## Task objective
Only one stretch of the data is wanted: the line containing "scales := if raw then []", the line containing "let g := groupOf p (parGroup par)", and every line between them, copied exactly.
━━━━━━━━
-- ==== Sys2Proof/Machine/BankPlays.lean ====
section
/-! DEFINITION. Bank plays (Table 4.14, R138 to R142, R252 to R255, R265, R266, R293). A play that names a script of another
table or of no table reaches no core and changes nothing here. -/

namespace Sys2Proof.Machine

/-! ### Parameters (Table 8.3) -/

/-- ROW_ADD of a parameter. -/
def parRowAdd (v : W64) : Nat := fieldOf v.toNat 0 20
/-- GROUP of a parameter. -/
def parGroup (v : W64) : Nat := fieldOf v.toNat 32 8
/-- Whether a parameter's reserved bits are zero. -/
def parClean (v : W64) : Bool := fieldOf v.toNat 20 12 = 0 && fieldOf v.toNat 40 24 = 0

/-- The LGROUP of a script that declares a group. -/
def groupOf (p : Script) (g : Nat) : Option ScriptOp := p.ops.find? fun o => o.op = 0x01 && fieldOf o.x 0 8 = g
/-- CHUNK of an LGROUP. -/
def chunkOf (o : ScriptOp) : Nat := 32 * fieldOf o.x 8 7

/-- Whether a stack's near-bank half runs: on, in regulation, and not under recovery. -/
def halfUp (s : State) (stack : Nat) : Bool :=
  halfOn s stack && !s.ctl.recovering.contains (.nearBank (stack / 4)) && !s.ctl.recovering.contains .wholeModule

/-- The script of a play, of its core's table. -/
def playScript (s : State) (n : Nat) (f : FmtB) : Option Script :=
  (scriptOf s f.script.toNat).filter fun p => p.table = coreTable s n

/-! ### BLATCH -/

/-- The operand of a BLATCH as read: FP8 of block shape 0 or 1, or UINT8 (R254). DESIGN CHOICE (log 166): a latch has no place for
second-level scales (Table 8.1), so those of an operand that has them are not latched. -/
def latchOperand (d : Desc) : Bool :=
  descLocal d &&
    (((descElem d = .e4m3 || descElem d = .e5m2) && d.block ≤ 1) || (descElem d = .uint8 && d.block = 0))

/-- The latch contents of one chunk; an unscaled FP8 vector has every scale 0x7F (R253, R254). -/
def chunkLatch (d : Desc) (es : List RdElem) : Latch :=
  let raw := descElem d = .uint8
  { values := wrBytes [] 0 (es.map fun e => BitVec.ofNat 8 e.bits),
    scales := if raw then []
              else wrBytes [] 0 ((List.range (es.length / 32)).map fun i =>
                if d.block = 0 then 0x7F else BitVec.ofNat 8 (elemAt es (32 * i)).scale),
    length := es.length, valid := true, e5 := descElem d = .e5m2, raw := raw,
    poison := (List.range es.length).filter fun i => (elemAt es i).poison }

/-- The chunks of a BLATCH on their way, under a number that no chunk under way has: chunk `i` to the `i`-th slot of the group, in every
channel. -/
def latchChunks (s : State) (n stack latch : Nat) (p : Script) (par : W64) (g : ScriptOp) (d : Desc) (es : List RdElem) :
    List LatchFlight :=
  let id := 1 + (s.latchFlight.map (·.id)).foldl max 0
  ((opSlots g).zip (List.range 24)).flatMap fun e =>
    (opChannels g).map fun c =>
      { id := id, core := n, stack := stack, bank := 32 * e.1 + c, latch := latch, card := p, param := par,
        content := chunkLatch d ((es.drop (e.2 * chunkOf g)).take (chunkOf g)) }

/-- A BLATCH that the stack drops, with its code (R255). -/
def dropLatch (s : State) (stack : Nat) (p : Script) (e : Ev) (n : Nat) : State :=
  logAtDie s e (uNear stack) 0 (some p.table) (scriptDetail p stack 0 0xFF 0xFF 0 n 0xFFFFFFFF)

/-- BLATCH. The stack's tests come after the core's; each chunk crosses the stack interface once (R253 to R255). -/
def execBlatch (h : PlayHdr) (f : FmtB) (s : State) : Out :=
  issue s h fun s n =>
    let c := getCore s n
    match playScript s n f with
    | none => .moved s
    | some p =>
      match takeOperands c [(f.din.val, 0)] with
      | .ok [d] =>
        if sregBad c f.sp.val then bad s evIntPoisonAddress
        else
          let par := sreg c f.sp.val
          let g := groupOf p (parGroup par)
          let fits := match g with
            | some o => elemCount d = chunkOf o * (opSlots o).length
            | none => true
          if !(latchOperand d && fits) then bad s evTnsOperand
          else
            rangeEnd s n [d] fun s =>
              let stack := scriptStack s p
              let n64 := elemCount d + (if d.block = 0 then 0 else elemCount d / 32)
              match g with
              | none => .done (dropLatch s stack p evTnsScriptParam n)
              | some o =>
                if !parClean par then .done (dropLatch s stack p evTnsScriptParam n)
                else if !halfUp s stack then .done (dropLatch s stack p evTnsScriptUnavailable n)
                else if !coreMayCharge s n p.table stack n64 then
                  .wait (coreWaits (coreQueue s n p.table stack n64) n (.regulator (pairOf p.table stack)))
                else
                  let fs := latchChunks s n stack f.latch.val p par o d (readLocal s n d)
                  let s := coreCharge s n p.table stack n64
                  .done (modCore { s with latchFlight := s.latchFlight ++ fs } n fun c =>
                    { c with unperformed := c.unperformed + fs.length })
      | .ok _ => .moved s
      | .error e => bad s e

/-! ### BISSUE -/

/-- Whether d[DOUT] takes a script's results: local, FP32, or INT32 for POPC, rank 1 or 2, and large enough (R266). -/
def doutFits (p : Script) (d : Desc) : Bool :=
  let t := if p.ops.any (·.op = 0x23) then Elem.int32 else .fp32
  descLocal d && descElem d = t && d.block = 0 && (d.rank = 1 || d.rank = 2) && writable d &&
    cursorTotal p ≤ dimN d.size 0 && vectorCount p ≤ (if d.rank = 1 then 1 else dimN d.size 1)

/-- The checks of d[DOUT], which every BISSUE names. -/
def doutEnd (s : State) (n : Nat) (p : Script) (slot : Nat) (ok : State → PlayEnd) : PlayEnd :=
  match takeOperands (getCore s n) [(slot, 0)] with
  | .ok [d] => if doutFits p d then rangeEnd s n [d] ok else bad s evTnsOperand
  | .ok _ => .moved s
  | .error e => bad s e

/-- Hand a script to its stack's controller, under a new generation of the ticket (R295). A bad parameter or a half that is
off refuses it before any operation (R265). -/
def startScript (s : State) (n : Nat) (p : Script) (f : FmtB) : State :=
  let c := getCore s n
  let stack := scriptStack s p
  let gen := c.ticketGen + 1
  let par := sreg c f.sp.val
  let r : ScriptRun :=
    { core := n, ticket := f.ticket.val, gen := gen, card := p, rowAdd := parRowAdd par, dout := f.dout.val,
      doutDesc := sget 0 c.descs f.dout.val, opIdx := 0, active := false, banks := [], cursor := 0, results := [],
      abort := false, faulted := false }
  let s := setCore s n { c with ticketGen := gen, tickets := sput Ticket.free c.tickets f.ticket.val (.busy stack gen) }
  let s := modStack s stack fun k => { k with runs := k.runs ++ [r] }
  if !parClean par then faultRun s stack r evTnsScriptParam 0xFF 0xFF 0xFFFFFFFF
  else if !halfUp s stack then faultRun s stack r evTnsScriptUnavailable 0xFF 0xFF 0xFFFFFFFF
  else s

/-- BISSUE: starts a script once every earlier write of the core is performed (R139, R140, R265, R266). -/
def execBissue (h : PlayHdr) (f : FmtB) (s : State) : Out :=
  issue s h fun s n =>
    match playScript s n f with
    | none => .moved s
    | some p =>
      doutEnd s n p f.dout.val fun s =>
        let c := getCore s n
        if sregBad c f.sp.val then bad s evIntPoisonAddress
        else if sget Ticket.free c.tickets f.ticket.val ≠ .free then bad s evTnsTicket
        else if c.unperformed ≠ 0 then .wait (coreWaits s n .performed)
        else .done (startScript s n p f)

/-! ### BAWAIT and BABORT -/

/-- Return a ticket's status and free it (R142). -/
def takeStatus (s : State) (n ticket sd : Nat) (status : Nat) : PlayEnd :=
  let s := modCore s n fun c => { c with tickets := sput Ticket.free c.tickets ticket .free }
  .done (setSreg s n sd (w64 status) 0)

/-- BAWAIT: waits for a ticket to end. -/
def execBawait (h : PlayHdr) (f : FmtB) (s : State) : Out :=
  issue s h fun s n =>
    match sget Ticket.free (getCore s n).tickets f.ticket.val with
    | .free => bad s evTnsTicket
    | .ended st => takeStatus s n f.ticket.val f.sd.val st
    | .busy _ _ => .wait (coreWaits s n (.ticket f.ticket.val))

/-- BABORT: aborts a ticket's script, unless it has completed, and waits for its one status (R293, R294). -/
def execBabort (h : PlayHdr) (f : FmtB) (s : State) : Out :=
  issue s h fun s n =>
    let t := f.ticket.val
    match sget Ticket.free (getCore s n).tickets t with
    | .free => bad s evTnsTicket
    | .ended st => takeStatus s n t f.sd.val (if st = 0 then 2 else st)
    | .busy stack gen =>
      let s := coreWaits s n (.ticket t)
      match runAt (getStack s stack) (n, t, gen) with
      | none => .wait s
      | some r => if r.abort then .wait s else .wait (stopRun s stack r 1)

end Sys2Proof.Machine
end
━━━━━━━━
## Expected output
    scales := if raw then []
              else wrBytes [] 0 ((List.range (es.length / 32)).map fun i =>
                if d.block = 0 then 0x7F else BitVec.ofNat 8 (elemAt es (32 * i)).scale),
    length := es.length, valid := true, e5 := descElem d = .e5m2, raw := raw,
    poison := (List.range es.length).filter fun i => (elemAt es i).poison }

/-- The chunks of a BLATCH on their way, under a number that no chunk under way has: chunk `i` to the `i`-th slot of the group, in every
channel. -/
def latchChunks (s : State) (n stack latch : Nat) (p : Script) (par : W64) (g : ScriptOp) (d : Desc) (es : List RdElem) :
    List LatchFlight :=
  let id := 1 + (s.latchFlight.map (·.id)).foldl max 0
  ((opSlots g).zip (List.range 24)).flatMap fun e =>
    (opChannels g).map fun c =>
      { id := id, core := n, stack := stack, bank := 32 * e.1 + c, latch := latch, card := p, param := par,
        content := chunkLatch d ((es.drop (e.2 * chunkOf g)).take (chunkOf g)) }

/-- A BLATCH that the stack drops, with its code (R255). -/
def dropLatch (s : State) (stack : Nat) (p : Script) (e : Ev) (n : Nat) : State :=
  logAtDie s e (uNear stack) 0 (some p.table) (scriptDetail p stack 0 0xFF 0xFF 0 n 0xFFFFFFFF)

/-- BLATCH. The stack's tests come after the core's; each chunk crosses the stack interface once (R253 to R255). -/
def execBlatch (h : PlayHdr) (f : FmtB) (s : State) : Out :=
  issue s h fun s n =>
    let c := getCore s n
    match playScript s n f with
    | none => .moved s
    | some p =>
      match takeOperands c [(f.din.val, 0)] with
      | .ok [d] =>
        if sregBad c f.sp.val then bad s evIntPoisonAddress
        else
          let par := sreg c f.sp.val
          let g := groupOf p (parGroup par)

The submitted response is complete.